The last time I saw Des Moore was about six months ago on a stage just down the road at Civic Park where he was speaking about the need for a new direction for Australia. The following speaker was none other than Sir Joh Bjelke-Petersen and he received the full blast of the 'seig heils', megaphones and an organised disruption campaign.

Newcastle and the Hunter Region again attracted national attention. Thousands of demonstrators were reported by the media to be present---I would suggest there were hundreds. Hundreds of police were said to be lining the streets---I would suggest there were tens.
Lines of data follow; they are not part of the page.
/-- A key is reached (R119, R125, R128): the first entry of the timescale list whose key is at or before DT fires, and the head of
the elapsed list whose key is at or before EL; otherwise nothing happens. While step reports wait, the DT that counts for a key of the timescale list is that before the oldest of
those steps that found the entry with its key: a key reached before that step may still be taken first, and one after it is
left to the reports (R131, log entry 12). -/
def Obligations.KeysAreReachedInOrder : Prop :=
  (∀ s : State,
    let reached := fun e : Entry =>
      (∃ before old new r later after, s.flight.toSchedule = before ++ .step old new r later :: after ∧
        (∀ old' new' r' later', .step old' new' r' later' ∈ before → e.handle.index ∈ later') ∧
        e.handle.index ∉ later ∧ e.key ≤ old) ∨
      ((∀ old new r later, .step old new r later ∈ s.flight.toSchedule → e.handle.index ∈ later) ∧ e.key ≤ s.ts.dt)
    ((∀ e ∈ s.sched.timescale, ¬reached e) → exec (.keyReached .timescale) s = .next s) ∧
    (∀ before e after, s.sched.timescale = before ++ e :: after → (∀ x ∈ before, ¬reached x) → reached e →
      exec (.keyReached .timescale) s = .next (fire false false e.key e s))) ∧
  (∀ s : State,
    (s.sched.elapsed = [] → exec (.keyReached .elapsed) s = .next s) ∧
    (∀ e l, s.sched.elapsed = e :: l →
      (s.ts.el * 65536 < e.key → exec (.keyReached .elapsed) s = .next s) ∧
      (e.key ≤ s.ts.el * 65536 → exec (.keyReached .elapsed) s = .next (fire false false e.key e s))))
One impact of the Sir Joh visit was, in my opinion, the fact that the Lord Mayor of Newcastle opened your Conference on Friday night. He refused to provide a reception for Sir Joh because, so he claimed, he was not given sufficient notice---the public backlash was significant. Many in this community felt that he had an obligation as the representative of the City to acknowledge a man who at that time was still a figure of significance in the political arena. I would suggest the Lord Mayor's attendance on Friday night partially reflects this body of opinion.

Well, who are we, anyway?

We are a region with a population of over 510,000, covering 312,000 square kilometers. This represents 3.3 per cent of Australia's population (i.e. 1 in 30) and 3.9 per cent of the area of New South Wales. To put this into perspective, Tasmania has a total population of 440,000, of which Hobart and environs account for 180,000. Newcastle and Lake Macquarie City have a total population of 300,000, with other major centres of Cessnock City, Maitland City and Port Stephens totalling 125,000.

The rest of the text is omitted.